17 years in prison for man linked to the Toronto 18 terrorism group

An Atlanta man with ties to members of the so-called Toronto 18 terror cell has been sentenced to 17 years in prison for conspiring to support terrorists by videotaping US landmarks.

Twenty-three-year-old Ehsanul Islam Sadequee could have received as many as 60 years in prison at Monday’s hearing.

Sadequee, a US citizen, was convicted of four terror-related charges in August for sending the tapes of landmarks in Washington to terror suspects overseas in hopes of boosting his reputation.

His friend Syed Haris Ahmed, also a US citizen, faces 15 years in prison at a sentencing hearing later Monday. Ahmed, 24, was convicted in June of conspiring to support terrorist groups. The court heard that the co-conspirators developed relationships over the Internet with other supporters of violent jihad in the US, Canada, Britain, Pakistan, Bosnia and beyond.

In March 2005, the Americans travelled to Toronto to meet members of the Toronto 18, an alleged homegrown terror cell that was broken up by Canadian authorities in June 2006 when 14 men and four youths from the GTA were arrested. Since the mass arrests, seven of those charged from the Toronto group have had their charges stayed, five have been convicted and six are awaiting trial.

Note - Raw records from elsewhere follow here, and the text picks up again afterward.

-- ==== Sys2Proof/Certificates/Slice0/Obligations.lean ====
section
/-! DEFINITION. The statements for the provers. Each is a rule of the spec, or several, over every state of one controller
instance and every value of its parameters. `s.lineSettled` (the level last pushed is the level the state gives, R78) is
an invariant: InvariantKeptByStep. The fields `out` (what a step hands to the outside, log 5), `mem` (the bytes the block has
written, log 4), `script` and `pc` (the agents' transactions, log 2) are the model's own form for what the spec says of the
collaborators and the agents. -/

open Sys2Proof Sys2Proof.Machine

/-! ### The step, the decoder and the encoder -/

/-- R18, R110: one step runs the transaction at the pc and moves the pc on by one; a step not taken moves nothing. The one
script is the model's choice (log 2). -/
def Obligations.StepRunsDecodedTransaction : Prop :=
  ∀ (s : State) (t : Transaction), s.script[s.pc]? = some t →
    step s =
      match exec (decode t) s with
      | .next u => .next { u with pc := u.pc + 1 }
      | .fault r => .fault r
      | .refused r => .refused r

/-- R132, R133, R134: keys written out from the spec's encoding decode to the transactions they stand for, whatever the
operands are. -/
def Obligations.WrittenKeysDecode : Prop :=
  ∀ ops : TxOperands,
    decode ⟨0x2004#16, ops⟩ = .rdHcControl
      ∧ decode ⟨0x6058#16, ops⟩ = .wrHcRhPortStatus2 ops.v
      ∧ decode ⟨0x6018#16, ops⟩ = .wrHcHCCA ops.v
      ∧ decode ⟨0x2038#16, ops⟩ = .rdHcFmRemaining
      ∧ decode ⟨0x2006#16, ops⟩ = .rdMisaligned2 1#10
      ∧ decode ⟨0x6005#16, ops⟩ = .wrMisaligned1 1#10 ops.v
      ∧ decode ⟨0x2FFF#16, ops⟩ = .rdMisaligned3 0x3FF#10
      ∧ decode ⟨0x205C#16, ops⟩ = .rdUnmapped 23#10
      ∧ decode ⟨0x6FFC#16, ops⟩ = .wrUnmapped 0x3FF#10 ops.v
      ∧ decode ⟨0x0004#16, ops⟩ = .rd8 4#12
      ∧ decode ⟨0x5004#16, ops⟩ = .wr16 4#12
      ∧ decode ⟨0x3004#16, ops⟩ = .rd64 4#12
      ∧ decode ⟨0xC000#16, ops⟩ = .reservedClass 0#14
      ∧ decode ⟨0x8006#16, ops⟩ = .reservedEvent 6#14
      ∧ decode ⟨0x9000#16, ops⟩ = .reservedEvent 0x1000#14
      ∧ decode ⟨0x8000#16, ops⟩ = .fire ops.lr
      ∧ decode ⟨0x8001#16, ops⟩ = .attach ops.p ops.lowSpeed
      ∧ decode ⟨0x8002#16, ops⟩ = .detach ops.p
      ∧ decode ⟨0x8003#16, ops⟩ = .prdone ops.p
      ∧ decode ⟨0x8004#16, ops⟩ = .adv ops.d
      ∧ decode ⟨0x8005#16, ops⟩ = .construct

/-- Decoding an encoded instruction gives it back, with every field and operand at every value. -/
def Obligations.DecodeOfEncode : Prop :=
  ∀ i : Instr, i.encodable = true → decode (encode i) = i

/-- Every transaction decodes to an instruction that has a key, and that key is the transaction's: no bit of a key is
dropped, and no key is left over (R132). -/
def Obligations.EncodeOfDecodeKeepsKey : Prop :=
  ∀ t : Transaction, (decode t).encodable = true ∧ (encode (decode t)).key = t.key

/-- R134: the decode order of R132 takes, for every key, the matching row of lowest priority of the opcode table. -/
def Obligations.DecoderTakesLowestPriorityRow : Prop :=
  ∀ t : Transaction, (tableRow t.key).map OpRow.mnemonic = some (decode t).mnemonic

/-! ### Invariants -/

/-- The invariants of 10_state.md (R32, R64 to R66, R73, R77, R78) and the canonical form of memory are kept by every
step from every state that has them. -/
def Obligations.InvariantKeptByStep : Prop :=
  ∀ s t : State, s.inv → step s = .next t → t.inv

/-- The state after reset has the invariants. Its parameters are the model's choice (log 1). -/
def Obligations.InvariantAtReset : Prop := State.reset.inv

/-- R440: for all admitted parameters (R11), NPS = 0 among them, CONSTRUCT completes and the state it leaves has the
invariants, whatever the registers and ports held before. -/
def Obligations.InvariantAtConstruction : Prop :=
  ∀ s : State, s.constructed = false → s.params.valid → s.mem.wf = true →
    ∃ t, exec .construct s = .next t ∧ t.inv

/-! ### Reads -/

/-- R180, R182, R184, R186, R188, R190: what the control and status registers read as; no state changes. -/
def Obligations.ControlRegisterReads : Prop :=
  ∀ s : State, s.constructed = true →
    exec .rdHcRevision s = .next { s with out := [.readData 0x00000010#32] }
      ∧ exec .rdHcControl s = .next { s with out := [.readData s.hcControl] }
      ∧ exec .rdHcCommandStatus s = .next { s with out := [.readData s.hcCommandStatus] }
      ∧ exec .rdHcInterruptStatus s = .next { s with out := [.readData s.hcInterruptStatus] }
      ∧ exec .rdHcInterruptEnable s = .next { s with out := [.readData s.hcInterrupt] }
      ∧ exec .rdHcInterruptDisable s = .next { s with out := [.readData s.hcInterrupt] }

/-- R220, R222, R224, R226, R228, R230, R232: what the memory pointer registers read as; no state changes. -/
def Obligations.PointerRegisterReads : Prop :=
  ∀ s : State, s.constructed = true →
    exec .rdHcHCCA s = .next { s with out := [.readData s.hcHCCA] }
      ∧ exec .rdHcPeriodCurrentED s = .next { s with out := [.readData s.hcPeriodCurrentED] }
      ∧ exec .rdHcControlHeadED s = .next { s with out := [.readData s.hcControlHeadED] }
      ∧ exec .rdHcControlCurrentED s = .next { s with out := [.readData s.hcControlCurrentED] }
      ∧ exec .rdHcBulkHeadED s = .next { s with out := [.readData s.hcBulkHeadED] }
      ∧ exec .rdHcBulkCurrentED s = .next { s with out := [.readData s.hcBulkCurrentED] }
      ∧ exec .rdHcDoneHead s = .next { s with out := [.readData s.hcDoneHead] }

/-- R240, R244, R246, R248, R270, R272: what the frame registers but HcFmRemaining, and the descriptors, read as; no state
changes. -/
def Obligations.FrameAndDescriptorReads : Prop :=
  ∀ s : State, s.constructed = true →
    exec .rdHcFmInterval s = .next { s with out := [.readData s.hcFmInterval] }
      ∧ exec .rdHcFmNumber s = .next { s with out := [.readData (s.hcFmNumber &&& 0x0000FFFF#32)] }
      ∧ exec .rdHcPeriodicStart s = .next { s with out := [.readData s.hcPeriodicStart] }
      ∧ exec .rdHcLSThreshold s = .next { s with out := [.readData s.hcLSThreshold] }
      ∧ exec .rdHcRhDescriptorA s = .next { s with out := [.readData s.params.rhdaInit] }
      ∧ exec .rdHcRhDescriptorB s = .next { s with out := [.readData s.params.rhdbInit] }

/-- R242, R251: HcFmRemaining reads as the live countdown while Operational, which stops at 0 and keeps the stored toggle,
and as stored otherwise. -/
def Obligations.FmRemainingReadsLiveCountdown : Prop :=
  ∀ s : State, s.constructed = true →
    ∃ w : Word, exec .rdHcFmRemaining s = .next { s with out := [.readData w] }
      ∧ (s.hcControl.extractLsb' 6 2 ≠ 2#2 → w = s.hcFmRemaining)
      ∧ (s.hcControl.extractLsb' 6 2 = 2#2 →
          w.extractLsb' 0 14 = BitVec.ofNat 14
              ((s.hcFmRemaining.extractLsb' 0 14).toNat - (s.now - s.sofTime) / s.params.ticksPerUsbTick)
            ∧ w.getLsbD 31 = s.hcFmRemaining.getLsbD 31
            ∧ w.extractLsb' 14 17 = 0#17)

/-- R274, R61, R276, R278: each bit HcRhStatus and the port registers read as; no state changes. -/
def Obligations.RootHubReads : Prop :=
  ∀ s : State, s.constructed = true →
    (∃ w : Word, exec .rdHcRhStatus s = .next { s with out := [.readData w] }
        ∧ ∀ i, w.getLsbD i = ((i == 1 || i == 15 || i == 17) && s.hcRhStatus.getLsbD i))
      ∧ ∀ p : PortNo, ∃ w : Word,
        exec (match p with | .one => .rdHcRhPortStatus1 | .two => .rdHcRhPortStatus2) s
            = .next { s with out := [.readData w] }
          ∧ (w.getLsbD 0 = (s.port p).ccs ∧ w.getLsbD 1 = (s.port p).pes ∧ w.getLsbD 2 = (s.port p).pss
            ∧ w.getLsbD 3 = (s.port p).poci ∧ w.getLsbD 4 = (s.port p).prs ∧ w.getLsbD 8 = (s.port p).pps
            ∧ w.getLsbD 9 = (s.port p).lsda ∧ w.getLsbD 16 = (s.port p).csc ∧ w.getLsbD 17 = (s.port p).pesc
            ∧ w.getLsbD 18 = (s.port p).pssc ∧ w.getLsbD 19 = (s.port p).ocic ∧ w.getLsbD 20 = (s.port p).prsc)
          ∧ w &&& ~~~0x001F031F#32 = 0#32

/-- R108: a read changes no state and hands out one value. -/
def Obligations.ReadsChangeNoState : Prop :=
  ∀ (i : Instr) (s t : State), isRead i = true → exec i s = .next t →
    ∃ v : Word, t = { s with out := [.readData v] }

/-! ### Accesses that name no register, are misaligned or are refused -/

/-- R162, R163, R164: an aligned access that names no register and a misaligned access return 0 and change no state, a read
in any state, a write where R78 holds. -/
def Obligations.ToleratedAccessesDoNothing : Prop :=
  ∀ (s : State) (w : WordIndex) (v : Word), s.constructed = true →
    ((4 * w.toNat < s.params.windowSize → exec (.rdUnmapped w) s = .next { s with out := [.readData 0#32] })
        ∧ (4 * w.toNat + 1 < s.params.windowSize → exec (.rdMisaligned1 w) s = .next { s with out := [.readData 0#32] })
        ∧ (4 * w.toNat + 2 < s.params.windowSize → exec (.rdMisaligned2 w) s = .next { s with out := [.readData 0#32] })
        ∧ (4 * w.toNat + 3 < s.params.windowSize → exec (.rdMisaligned3 w) s = .next { s with out := [.readData 0#32] }))
      ∧ (s.lineSettled →
        (4 * w.toNat < s.params.windowSize → exec (.wrUnmapped w v) s = .next { s with out := [] })
          ∧ (4 * w.toNat + 1 < s.params.windowSize → exec (.wrMisaligned1 w v) s = .next { s with out := [] })
          ∧ (4 * w.toNat + 2 < s.params.windowSize → exec (.wrMisaligned2 w v) s = .next { s with out := [] })
          ∧ (4 * w.toNat + 3 < s.params.windowSize → exec (.wrMisaligned3 w v) s = .next { s with out := [] }))

/-- R101: an offset at or above WINDOW_SIZE never reaches the block. That the model stops there, and under which name, is
its own choice (log 9). -/
def Obligations.OutsideTheWindowNothingRuns : Prop :=
  ∀ (s : State) (w : WordIndex) (v : Word), s.constructed = true → s.params.windowSize ≤ 4 * w.toNat →
    exec (.rdUnmapped w) s = .fault .outsideWindow
      ∧ exec (.wrUnmapped w v) s = .fault .outsideWindow
      ∧ exec (.rdMisaligned1 w) s = .fault .outsideWindow
      ∧ exec (.rdMisaligned2 w) s = .fault .outsideWindow
      ∧ exec (.rdMisaligned3 w) s = .fault .outsideWindow
      ∧ exec (.wrMisaligned1 w v) s = .fault .outsideWindow
      ∧ exec (.wrMisaligned2 w v) s = .fault .outsideWindow
      ∧ exec (.wrMisaligned3 w v) s = .fault .outsideWindow

/-- R104, R132, R165: the widths other than 32 bits, the reserved class and the reserved events are refused, each for its
reason, in every state. -/
def Obligations.RefusedFormsStop : Prop :=
  ∀ (s : State) (o : Offset) (code : BitVec 14),
    exec (.rd8 o) s = .refused .subWordAccess
      ∧ exec (.rd16 o) s = .refused .subWordAccess
      ∧ exec (.rd64 o) s = .refused .wideAccess
      ∧ exec (.wr8 o) s = .refused .subWordAccess
      ∧ exec (.wr16 o) s = .refused .subWordAccess
      ∧ exec (.wr64 o) s = .refused .wideAccess
      ∧ exec (.reservedClass code) s = .refused .reservedClass
      ∧ exec (.reservedEvent code) s = .refused .reservedEvent

/-! ### Writes of plain registers -/

/-- R181, R243, R245, R271, R273: writes of read-only registers change nothing. -/
def Obligations.ReadOnlyWritesSkip : Prop :=
  ∀ (s : State) (v : Word), s.constructed = true → s.lineSettled →
    exec (.wrHcRevision v) s = .next { s with out := [] }
      ∧ exec (.wrHcFmRemaining v) s = .next { s with out := [] }
      ∧ exec (.wrHcFmNumber v) s = .next { s with out := [] }
      ∧ exec (.wrHcRhDescriptorA v) s = .next { s with out := [] }
      ∧ exec (.wrHcRhDescriptorB v) s = .next { s with out := [] }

An Atlanta court was told that during the week-long trip to Canada, the American men met several times, including once in an unidentified Toronto mosque, with two Toronto 18 members, whose trial is expected to start in the spring.

Assistant US Attorney Robert McBurney told a Georgia court that online chatter revealed one of the Toronto men had spoken with Ahmed and Sadequee about going to Pakistan.